The whole process to virtualize x86 code (for 32-bit or 64-bit) can be described in the following stages:
•Reading of sensitive blocks of code to protect: Code Virtualizer will search in the compiled application all the sensitive blocks that were inserted by the developer in his source code
•Create an unique Virtual Machine for the application: Code Virtualizer use its polymorphic engine to create a unique Virtual Machine to interpret the transformed virtual opcodes
•Convert original x86 opcodes into specific virtual opcodes: Code Virtualizer will convert the original x86 opcodes into specific opcodes that are only understood by the previously generated unique Virtual Machine
•Destroy the original x86 opcodes and redirect the execution to the Virtual Machine: Code Virtualizer destroys the original x86 opcodes and redirects the first instruction in the block to the Virtual Machine, executing the virtual opcodes instead of the original x86 opcodes
Code Virtualizer creates the unique Virtual Machine and the virtual opcodes in the last section of the PE file (or inside your own code in the Stealth Mode), leaving the PE files with the exact format as the original one and avoiding someone from recognizing that Code Virtualizer is present inside the application.
Code Virtualizer against Reverse Engineering
Code virtualization consists of the transformation of binary code from a specific machine into a different binary code that is understood by another machine. That is, the instruction set from a specific machine is converted into a new instruction set which is understood by a different machine. The following picture represents the transformation from a block of Intel x86 instructions into a new instruction set for another machine (specifically a RISC 32-bit CPU):
Code Virtualizer can generate multiple types of virtual machines with a different instruction set for each one. This means that a specific block of Intel x86 instructions can be converted into different instruction set for each machine, preventing an attacker from recognizing any generated virtual opcode after the transformation from x86 instructions. The following picture represents how a block of Intel x86 instructions is converted into different kinds of virtual opcodes, which could be emulated by different virtual machines.

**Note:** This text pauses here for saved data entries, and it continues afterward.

/-- The bytes of an instruction, from the opcode maps of 30_encoding.md R160 and R165. The bare prefix is written with its
second byte, as the instruction it is a part of. -/
def encode (i : Instr) : List Byte :=
  match i with
  | .nop => [0x00#8]
  | .ldBCD16 nn => 0x01#8 :: wordBytes nn
  | .ldAtBCA => [0x02#8]
  | .incBC => [0x03#8]
  | .incB => [0x04#8]
  | .decB => [0x05#8]
  | .ldBD8 n => [0x06#8, n]
  | .rlca => [0x07#8]
  | .ldAtA16SP nn => 0x08#8 :: wordBytes nn
  | .addHLBC => [0x09#8]
  | .ldAAtBC => [0x0A#8]
  | .decBC => [0x0B#8]
  | .incC => [0x0C#8]
  | .decC => [0x0D#8]
  | .ldCD8 n => [0x0E#8, n]
  | .rrca => [0x0F#8]
  | .stop x => [0x10#8, x]
  | .ldDED16 nn => 0x11#8 :: wordBytes nn
  | .ldAtDEA => [0x12#8]
  | .incDE => [0x13#8]
  | .incD => [0x14#8]
  | .decD => [0x15#8]
  | .ldDD8 n => [0x16#8, n]
  | .rla => [0x17#8]
  | .jrE8 e => [0x18#8, e]
  | .addHLDE => [0x19#8]
  | .ldAAtDE => [0x1A#8]
  | .decDE => [0x1B#8]
  | .incE => [0x1C#8]
  | .decE => [0x1D#8]
  | .ldED8 n => [0x1E#8, n]
  | .rra => [0x1F#8]
  | .jrNZE8 e => [0x20#8, e]
  | .ldHLD16 nn => 0x21#8 :: wordBytes nn
  | .ldAtHLIncA => [0x22#8]
  | .incHL => [0x23#8]
  | .incH => [0x24#8]
  | .decH => [0x25#8]
  | .ldHD8 n => [0x26#8, n]
  | .daa => [0x27#8]
  | .jrZE8 e => [0x28#8, e]
  | .addHLHL => [0x29#8]
  | .ldAAtHLInc => [0x2A#8]
  | .decHL => [0x2B#8]
  | .incL => [0x2C#8]
  | .decL => [0x2D#8]
  | .ldLD8 n => [0x2E#8, n]
  | .cpl => [0x2F#8]
  | .jrNCE8 e => [0x30#8, e]
  | .ldSPD16 nn => 0x31#8 :: wordBytes nn
  | .ldAtHLDecA => [0x32#8]
  | .incSP => [0x33#8]
  | .incAtHL => [0x34#8]
  | .decAtHL => [0x35#8]
  | .ldAtHLD8 n => [0x36#8, n]
  | .scf => [0x37#8]
  | .jrCE8 e => [0x38#8, e]
  | .addHLSP => [0x39#8]
  | .ldAAtHLDec => [0x3A#8]
  | .decSP => [0x3B#8]
  | .incA => [0x3C#8]
  | .decA => [0x3D#8]
  | .ldAD8 n => [0x3E#8, n]
  | .ccf => [0x3F#8]
  | .ldBB => [0x40#8]
  | .ldBC => [0x41#8]
  | .ldBD => [0x42#8]
  | .ldBE => [0x43#8]
  | .ldBH => [0x44#8]
  | .ldBL => [0x45#8]
  | .ldBAtHL => [0x46#8]
  | .ldBA => [0x47#8]
  | .ldCB => [0x48#8]
  | .ldCC => [0x49#8]
  | .ldCD => [0x4A#8]
  | .ldCE => [0x4B#8]
  | .ldCH => [0x4C#8]
  | .ldCL => [0x4D#8]
  | .ldCAtHL => [0x4E#8]
  | .ldCA => [0x4F#8]
  | .ldDB => [0x50#8]
  | .ldDC => [0x51#8]
  | .ldDD => [0x52#8]
  | .ldDE => [0x53#8]
  | .ldDH => [0x54#8]
  | .ldDL => [0x55#8]
  | .ldDAtHL => [0x56#8]
  | .ldDA => [0x57#8]
  | .ldEB => [0x58#8]
  | .ldEC => [0x59#8]
  | .ldED => [0x5A#8]
  | .ldEE => [0x5B#8]
  | .ldEH => [0x5C#8]
  | .ldEL => [0x5D#8]
  | .ldEAtHL => [0x5E#8]
  | .ldEA => [0x5F#8]
  | .ldHB => [0x60#8]
  | .ldHC => [0x61#8]
  | .ldHD => [0x62#8]
  | .ldHE => [0x63#8]
  | .ldHH => [0x64#8]
  | .ldHL => [0x65#8]
  | .ldHAtHL => [0x66#8]
  | .ldHA => [0x67#8]
  | .ldLB => [0x68#8]
  | .ldLC => [0x69#8]
  | .ldLD => [0x6A#8]
  | .ldLE => [0x6B#8]
  | .ldLH => [0x6C#8]
  | .ldLL => [0x6D#8]
  | .ldLAtHL => [0x6E#8]
  | .ldLA => [0x6F#8]
  | .ldAtHLB => [0x70#8]
  | .ldAtHLC => [0x71#8]
  | .ldAtHLD => [0x72#8]
  | .ldAtHLE => [0x73#8]
  | .ldAtHLH => [0x74#8]
  | .ldAtHLL => [0x75#8]
  | .halt => [0x76#8]
  | .ldAtHLA => [0x77#8]
  | .ldAB => [0x78#8]
  | .ldAC => [0x79#8]
  | .ldAD => [0x7A#8]
  | .ldAE => [0x7B#8]
  | .ldAH => [0x7C#8]
  | .ldAL => [0x7D#8]
  | .ldAAtHL => [0x7E#8]
  | .ldAA => [0x7F#8]
  | .addAB => [0x80#8]
  | .addAC => [0x81#8]
  | .addAD => [0x82#8]
  | .addAE => [0x83#8]
  | .addAH => [0x84#8]
  | .addAL => [0x85#8]
  | .addAAtHL => [0x86#8]
  | .addAA => [0x87#8]
  | .adcAB => [0x88#8]
  | .adcAC => [0x89#8]
  | .adcAD => [0x8A#8]
  | .adcAE => [0x8B#8]
  | .adcAH => [0x8C#8]
  | .adcAL => [0x8D#8]
  | .adcAAtHL => [0x8E#8]
  | .adcAA => [0x8F#8]
  | .subB => [0x90#8]
  | .subC => [0x91#8]
  | .subD => [0x92#8]
  | .subE => [0x93#8]
  | .subH => [0x94#8]
  | .subL => [0x95#8]
  | .subAtHL => [0x96#8]
  | .subA => [0x97#8]
  | .sbcAB => [0x98#8]
  | .sbcAC => [0x99#8]
  | .sbcAD => [0x9A#8]
  | .sbcAE => [0x9B#8]
  | .sbcAH => [0x9C#8]
  | .sbcAL => [0x9D#8]
  | .sbcAAtHL => [0x9E#8]
  | .sbcAA => [0x9F#8]
  | .andB => [0xA0#8]
  | .andC => [0xA1#8]
  | .andD => [0xA2#8]
  | .andE => [0xA3#8]
  | .andH => [0xA4#8]
  | .andL => [0xA5#8]
  | .andAtHL => [0xA6#8]
  | .andA => [0xA7#8]
  | .xorB => [0xA8#8]
  | .xorC => [0xA9#8]
  | .xorD => [0xAA#8]
  | .xorE => [0xAB#8]
  | .xorH => [0xAC#8]
  | .xorL => [0xAD#8]
  | .xorAtHL => [0xAE#8]
  | .xorA => [0xAF#8]
  | .orB => [0xB0#8]
  | .orC => [0xB1#8]
  | .orD => [0xB2#8]
  | .orE => [0xB3#8]
  | .orH => [0xB4#8]
  | .orL => [0xB5#8]
  | .orAtHL => [0xB6#8]
  | .orA => [0xB7#8]
  | .cpB => [0xB8#8]
  | .cpC => [0xB9#8]
  | .cpD => [0xBA#8]
  | .cpE => [0xBB#8]
  | .cpH => [0xBC#8]
  | .cpL => [0xBD#8]
  | .cpAtHL => [0xBE#8]
  | .cpA => [0xBF#8]
  | .retNZ => [0xC0#8]
  | .popBC => [0xC1#8]
  | .jpNZA16 nn => 0xC2#8 :: wordBytes nn
  | .jpA16 nn => 0xC3#8 :: wordBytes nn
  | .callNZA16 nn => 0xC4#8 :: wordBytes nn
  | .pushBC => [0xC5#8]
  | .addAD8 n => [0xC6#8, n]
  | .rst00H => [0xC7#8]
  | .retZ => [0xC8#8]
  | .ret => [0xC9#8]
  | .jpZA16 nn => 0xCA#8 :: wordBytes nn
  | .prefixCB op2 => [0xCB#8, op2]
  | .callZA16 nn => 0xCC#8 :: wordBytes nn
  | .callA16 nn => 0xCD#8 :: wordBytes nn
  | .adcAD8 n => [0xCE#8, n]
  | .rst08H => [0xCF#8]
  | .retNC => [0xD0#8]
  | .popDE => [0xD1#8]
  | .jpNCA16 nn => 0xD2#8 :: wordBytes nn
  | .illegalD3 => [0xD3#8]
  | .callNCA16 nn => 0xD4#8 :: wordBytes nn
  | .pushDE => [0xD5#8]
  | .subD8 n => [0xD6#8, n]
  | .rst10H => [0xD7#8]
  | .retC => [0xD8#8]
  | .reti => [0xD9#8]
  | .jpCA16 nn => 0xDA#8 :: wordBytes nn
  | .illegalDB => [0xDB#8]
  | .callCA16 nn => 0xDC#8 :: wordBytes nn
  | .illegalDD => [0xDD#8]
  | .sbcAD8 n => [0xDE#8, n]
  | .rst18H => [0xDF#8]
  | .ldhAtA8A n => [0xE0#8, n]
  | .popHL => [0xE1#8]
  | .ldAtCA => [0xE2#8]
  | .illegalE3 => [0xE3#8]
  | .illegalE4 => [0xE4#8]
  | .pushHL => [0xE5#8]
  | .andD8 n => [0xE6#8, n]
  | .rst20H => [0xE7#8]
  | .addSPE8 e => [0xE8#8, e]
  | .jpHL => [0xE9#8]
  | .ldAtA16A nn => 0xEA#8 :: wordBytes nn
  | .illegalEB => [0xEB#8]
  | .illegalEC => [0xEC#8]
  | .illegalED => [0xED#8]
  | .xorD8 n => [0xEE#8, n]
  | .rst28H => [0xEF#8]
  | .ldhAAtA8 n => [0xF0#8, n]
  | .popAF => [0xF1#8]
  | .ldAAtC => [0xF2#8]
  | .di => [0xF3#8]
  | .illegalF4 => [0xF4#8]
  | .pushAF => [0xF5#8]
  | .orD8 n => [0xF6#8, n]
  | .rst30H => [0xF7#8]
  | .ldHLSPE8 e => [0xF8#8, e]
  | .ldSPHL => [0xF9#8]
  | .ldAAtA16 nn => 0xFA#8 :: wordBytes nn
  | .ei => [0xFB#8]
  | .illegalFC => [0xFC#8]
  | .illegalFD => [0xFD#8]
  | .cpD8 n => [0xFE#8, n]
  | .rst38H => [0xFF#8]
  | .rlcB => [0xCB#8, 0x00#8]
  | .rlcC => [0xCB#8, 0x01#8]
  | .rlcD => [0xCB#8, 0x02#8]
  | .rlcE => [0xCB#8, 0x03#8]
  | .rlcH => [0xCB#8, 0x04#8]
  | .rlcL => [0xCB#8, 0x05#8]
  | .rlcAtHL => [0xCB#8, 0x06#8]
  | .rlcA => [0xCB#8, 0x07#8]
  | .rrcB => [0xCB#8, 0x08#8]
  | .rrcC => [0xCB#8, 0x09#8]
  | .rrcD => [0xCB#8, 0x0A#8]
  | .rrcE => [0xCB#8, 0x0B#8]
  | .rrcH => [0xCB#8, 0x0C#8]
  | .rrcL => [0xCB#8, 0x0D#8]
  | .rrcAtHL => [0xCB#8, 0x0E#8]
  | .rrcA => [0xCB#8, 0x0F#8]
  | .rlB => [0xCB#8, 0x10#8]
  | .rlC => [0xCB#8, 0x11#8]
  | .rlD => [0xCB#8, 0x12#8]
  | .rlE => [0xCB#8, 0x13#8]
  | .rlH => [0xCB#8, 0x14#8]
  | .rlL => [0xCB#8, 0x15#8]
  | .rlAtHL => [0xCB#8, 0x16#8]
  | .rlA => [0xCB#8, 0x17#8]
  | .rrB => [0xCB#8, 0x18#8]
  | .rrC => [0xCB#8, 0x19#8]
  | .rrD => [0xCB#8, 0x1A#8]
  | .rrE => [0xCB#8, 0x1B#8]
  | .rrH => [0xCB#8, 0x1C#8]
  | .rrL => [0xCB#8, 0x1D#8]
  | .rrAtHL => [0xCB#8, 0x1E#8]
  | .rrA => [0xCB#8, 0x1F#8]
  | .slaB => [0xCB#8, 0x20#8]
  | .slaC => [0xCB#8, 0x21#8]
  | .slaD => [0xCB#8, 0x22#8]
  | .slaE => [0xCB#8, 0x23#8]
  | .slaH => [0xCB#8, 0x24#8]
  | .slaL => [0xCB#8, 0x25#8]
  | .slaAtHL => [0xCB#8, 0x26#8]
  | .slaA => [0xCB#8, 0x27#8]
  | .sraB => [0xCB#8, 0x28#8]
  | .sraC => [0xCB#8, 0x29#8]
  | .sraD => [0xCB#8, 0x2A#8]
  | .sraE => [0xCB#8, 0x2B#8]
  | .sraH => [0xCB#8, 0x2C#8]
  | .sraL => [0xCB#8, 0x2D#8]
  | .sraAtHL => [0xCB#8, 0x2E#8]
  | .sraA => [0xCB#8, 0x2F#8]
  | .swapB => [0xCB#8, 0x30#8]
  | .swapC => [0xCB#8, 0x31#8]
  | .swapD => [0xCB#8, 0x32#8]
  | .swapE => [0xCB#8, 0x33#8]
  | .swapH => [0xCB#8, 0x34#8]
  | .swapL => [0xCB#8, 0x35#8]
  | .swapAtHL => [0xCB#8, 0x36#8]
  | .swapA => [0xCB#8, 0x37#8]
  | .srlB => [0xCB#8, 0x38#8]
  | .srlC => [0xCB#8, 0x39#8]
  | .srlD => [0xCB#8, 0x3A#8]
  | .srlE => [0xCB#8, 0x3B#8]
  | .srlH => [0xCB#8, 0x3C#8]
  | .srlL => [0xCB#8, 0x3D#8]
  | .srlAtHL => [0xCB#8, 0x3E#8]
  | .srlA => [0xCB#8, 0x3F#8]
  | .bit0B => [0xCB#8, 0x40#8]
  | .bit0C => [0xCB#8, 0x41#8]
  | .bit0D => [0xCB#8, 0x42#8]
  | .bit0E => [0xCB#8, 0x43#8]
  | .bit0H => [0xCB#8, 0x44#8]
  | .bit0L => [0xCB#8, 0x45#8]
  | .bit0AtHL => [0xCB#8, 0x46#8]
  | .bit0A => [0xCB#8, 0x47#8]
  | .bit1B => [0xCB#8, 0x48#8]
  | .bit1C => [0xCB#8, 0x49#8]
  | .bit1D => [0xCB#8, 0x4A#8]
  | .bit1E => [0xCB#8, 0x4B#8]
  | .bit1H => [0xCB#8, 0x4C#8]
  | .bit1L => [0xCB#8, 0x4D#8]
  | .bit1AtHL => [0xCB#8, 0x4E#8]
  | .bit1A => [0xCB#8, 0x4F#8]
  | .bit2B => [0xCB#8, 0x50#8]
  | .bit2C => [0xCB#8, 0x51#8]
  | .bit2D => [0xCB#8, 0x52#8]
  | .bit2E => [0xCB#8, 0x53#8]
  | .bit2H => [0xCB#8, 0x54#8]
  | .bit2L => [0xCB#8, 0x55#8]
  | .bit2AtHL => [0xCB#8, 0x56#8]
  | .bit2A => [0xCB#8, 0x57#8]
  | .bit3B => [0xCB#8, 0x58#8]
  | .bit3C => [0xCB#8, 0x59#8]
  | .bit3D => [0xCB#8, 0x5A#8]
  | .bit3E => [0xCB#8, 0x5B#8]
  | .bit3H => [0xCB#8, 0x5C#8]
  | .bit3L => [0xCB#8, 0x5D#8]
  | .bit3AtHL => [0xCB#8, 0x5E#8]
  | .bit3A => [0xCB#8, 0x5F#8]
  | .bit4B => [0xCB#8, 0x60#8]
  | .bit4C => [0xCB#8, 0x61#8]
  | .bit4D => [0xCB#8, 0x62#8]
  | .bit4E => [0xCB#8, 0x63#8]
  | .bit4H => [0xCB#8, 0x64#8]
  | .bit4L => [0xCB#8, 0x65#8]
  | .bit4AtHL => [0xCB#8, 0x66#8]
  | .bit4A => [0xCB#8, 0x67#8]
  | .bit5B => [0xCB#8, 0x68#8]
  | .bit5C => [0xCB#8, 0x69#8]
  | .bit5D => [0xCB#8, 0x6A#8]
  | .bit5E => [0xCB#8, 0x6B#8]
  | .bit5H => [0xCB#8, 0x6C#8]
  | .bit5L => [0xCB#8, 0x6D#8]
  | .bit5AtHL => [0xCB#8, 0x6E#8]
  | .bit5A => [0xCB#8, 0x6F#8]
  | .bit6B => [0xCB#8, 0x70#8]
  | .bit6C => [0xCB#8, 0x71#8]
  | .bit6D => [0xCB#8, 0x72#8]
  | .bit6E => [0xCB#8, 0x73#8]
  | .bit6H => [0xCB#8, 0x74#8]
  | .bit6L => [0xCB#8, 0x75#8]
  | .bit6AtHL => [0xCB#8, 0x76#8]
  | .bit6A => [0xCB#8, 0x77#8]
  | .bit7B => [0xCB#8, 0x78#8]
  | .bit7C => [0xCB#8, 0x79#8]
  | .bit7D => [0xCB#8, 0x7A#8]
  | .bit7E => [0xCB#8, 0x7B#8]
  | .bit7H => [0xCB#8, 0x7C#8]
  | .bit7L => [0xCB#8, 0x7D#8]
  | .bit7AtHL => [0xCB#8, 0x7E#8]
  | .bit7A => [0xCB#8, 0x7F#8]
  | .res0B => [0xCB#8, 0x80#8]
  | .res0C => [0xCB#8, 0x81#8]
  | .res0D => [0xCB#8, 0x82#8]
  | .res0E => [0xCB#8, 0x83#8]
  | .res0H => [0xCB#8, 0x84#8]
  | .res0L => [0xCB#8, 0x85#8]
  | .res0AtHL => [0xCB#8, 0x86#8]
  | .res0A => [0xCB#8, 0x87#8]
  | .res1B => [0xCB#8, 0x88#8]
  | .res1C => [0xCB#8, 0x89#8]
  | .res1D => [0xCB#8, 0x8A#8]
  | .res1E => [0xCB#8, 0x8B#8]
  | .res1H => [0xCB#8, 0x8C#8]
  | .res1L => [0xCB#8, 0x8D#8]
  | .res1AtHL => [0xCB#8, 0x8E#8]
  | .res1A => [0xCB#8, 0x8F#8]
  | .res2B => [0xCB#8, 0x90#8]
  | .res2C => [0xCB#8, 0x91#8]
  | .res2D => [0xCB#8, 0x92#8]
  | .res2E => [0xCB#8, 0x93#8]
  | .res2H => [0xCB#8, 0x94#8]
  | .res2L => [0xCB#8, 0x95#8]
  | .res2AtHL => [0xCB#8, 0x96#8]
  | .res2A => [0xCB#8, 0x97#8]
  | .res3B => [0xCB#8, 0x98#8]
  | .res3C => [0xCB#8, 0x99#8]
  | .res3D => [0xCB#8, 0x9A#8]
  | .res3E => [0xCB#8, 0x9B#8]
  | .res3H => [0xCB#8, 0x9C#8]
  | .res3L => [0xCB#8, 0x9D#8]
  | .res3AtHL => [0xCB#8, 0x9E#8]
  | .res3A => [0xCB#8, 0x9F#8]
  | .res4B => [0xCB#8, 0xA0#8]
  | .res4C => [0xCB#8, 0xA1#8]
  | .res4D => [0xCB#8, 0xA2#8]
  | .res4E => [0xCB#8, 0xA3#8]
  | .res4H => [0xCB#8, 0xA4#8]
  | .res4L => [0xCB#8, 0xA5#8]
  | .res4AtHL => [0xCB#8, 0xA6#8]
  | .res4A => [0xCB#8, 0xA7#8]
  | .res5B => [0xCB#8, 0xA8#8]
  | .res5C => [0xCB#8, 0xA9#8]
  | .res5D => [0xCB#8, 0xAA#8]
  | .res5E => [0xCB#8, 0xAB#8]
  | .res5H => [0xCB#8, 0xAC#8]
  | .res5L => [0xCB#8, 0xAD#8]
  | .res5AtHL => [0xCB#8, 0xAE#8]
  | .res5A => [0xCB#8, 0xAF#8]
  | .res6B => [0xCB#8, 0xB0#8]
  | .res6C => [0xCB#8, 0xB1#8]
  | .res6D => [0xCB#8, 0xB2#8]
  | .res6E => [0xCB#8, 0xB3#8]
  | .res6H => [0xCB#8, 0xB4#8]
  | .res6L => [0xCB#8, 0xB5#8]
  | .res6AtHL => [0xCB#8, 0xB6#8]
  | .res6A => [0xCB#8, 0xB7#8]
  | .res7B => [0xCB#8, 0xB8#8]
  | .res7C => [0xCB#8, 0xB9#8]
  | .res7D => [0xCB#8, 0xBA#8]
  | .res7E => [0xCB#8, 0xBB#8]
  | .res7H => [0xCB#8, 0xBC#8]
  | .res7L => [0xCB#8, 0xBD#8]
  | .res7AtHL => [0xCB#8, 0xBE#8]
  | .res7A => [0xCB#8, 0xBF#8]
  | .set0B => [0xCB#8, 0xC0#8]
  | .set0C => [0xCB#8, 0xC1#8]
  | .set0D => [0xCB#8, 0xC2#8]
  | .set0E => [0xCB#8, 0xC3#8]
  | .set0H => [0xCB#8, 0xC4#8]
  | .set0L => [0xCB#8, 0xC5#8]
  | .set0AtHL => [0xCB#8, 0xC6#8]
  | .set0A => [0xCB#8, 0xC7#8]
  | .set1B => [0xCB#8, 0xC8#8]
  | .set1C => [0xCB#8, 0xC9#8]
  | .set1D => [0xCB#8, 0xCA#8]
  | .set1E => [0xCB#8, 0xCB#8]
  | .set1H => [0xCB#8, 0xCC#8]
  | .set1L => [0xCB#8, 0xCD#8]
  | .set1AtHL => [0xCB#8, 0xCE#8]
  | .set1A => [0xCB#8, 0xCF#8]
  | .set2B => [0xCB#8, 0xD0#8]
  | .set2C => [0xCB#8, 0xD1#8]
  | .set2D => [0xCB#8, 0xD2#8]
  | .set2E => [0xCB#8, 0xD3#8]
  | .set2H => [0xCB#8, 0xD4#8]
  | .set2L => [0xCB#8, 0xD5#8]
  | .set2AtHL => [0xCB#8, 0xD6#8]
  | .set2A => [0xCB#8, 0xD7#8]
  | .set3B => [0xCB#8, 0xD8#8]
  | .set3C => [0xCB#8, 0xD9#8]
  | .set3D => [0xCB#8, 0xDA#8]
  | .set3E => [0xCB#8, 0xDB#8]
  | .set3H => [0xCB#8, 0xDC#8]
  | .set3L => [0xCB#8, 0xDD#8]
  | .set3AtHL => [0xCB#8, 0xDE#8]
  | .set3A => [0xCB#8, 0xDF#8]
  | .set4B => [0xCB#8, 0xE0#8]
  | .set4C => [0xCB#8, 0xE1#8]
  | .set4D => [0xCB#8, 0xE2#8]
  | .set4E => [0xCB#8, 0xE3#8]
  | .set4H => [0xCB#8, 0xE4#8]
  | .set4L => [0xCB#8, 0xE5#8]
  | .set4AtHL => [0xCB#8, 0xE6#8]
  | .set4A => [0xCB#8, 0xE7#8]
  | .set5B => [0xCB#8, 0xE8#8]
  | .set5C => [0xCB#8, 0xE9#8]
  | .set5D => [0xCB#8, 0xEA#8]
  | .set5E => [0xCB#8, 0xEB#8]
  | .set5H => [0xCB#8, 0xEC#8]
  | .set5L => [0xCB#8, 0xED#8]
  | .set5AtHL => [0xCB#8, 0xEE#8]
  | .set5A => [0xCB#8, 0xEF#8]
  | .set6B => [0xCB#8, 0xF0#8]
  | .set6C => [0xCB#8, 0xF1#8]
  | .set6D => [0xCB#8, 0xF2#8]
  | .set6E => [0xCB#8, 0xF3#8]
  | .set6H => [0xCB#8, 0xF4#8]
  | .set6L => [0xCB#8, 0xF5#8]
  | .set6AtHL => [0xCB#8, 0xF6#8]
  | .set6A => [0xCB#8, 0xF7#8]
  | .set7B => [0xCB#8, 0xF8#8]
  | .set7C => [0xCB#8, 0xF9#8]
  | .set7D => [0xCB#8, 0xFA#8]
  | .set7E => [0xCB#8, 0xFB#8]
  | .set7H => [0xCB#8, 0xFC#8]
  | .set7L => [0xCB#8, 0xFD#8]
  | .set7AtHL => [0xCB#8, 0xFE#8]
  | .set7A => [0xCB#8, 0xFF#8]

When an attacker tries to decompile a block of code that was protected by Code Virtualizer, he will not find the original x86 instructions. Instead, he will find a completely new instruction set which is not recognized by him or any other special decompiler. This will force the attacker to go through the extremely hard work of identifying how each opcode is executed and how the specific virtual machine works for each protected application. Code Virtualizer totally obfuscates the execution of the virtual opcodes and the study of each unique virtual machine in order to prevent someone from studying how the virtual opcodes are executed.
The following picture represents the image of an original compiled application (before being protected) and how it's transformed when it's protected by Code Virtualizer:
As the image shows, Code Virtualizer needs to embed the generated virtual machine at the end of the protected application (or inside your own code in the Stealth Mode) in order to emulate the virtual opcodes when they are going to be executed. The size of the virtual machine can vary from 500Kb to more than 3Mb! (depending on the Virtual Machine architecture selected). You can also Compress the generated Virtual Machine and virtualized code to decrease the size of your final application on disk.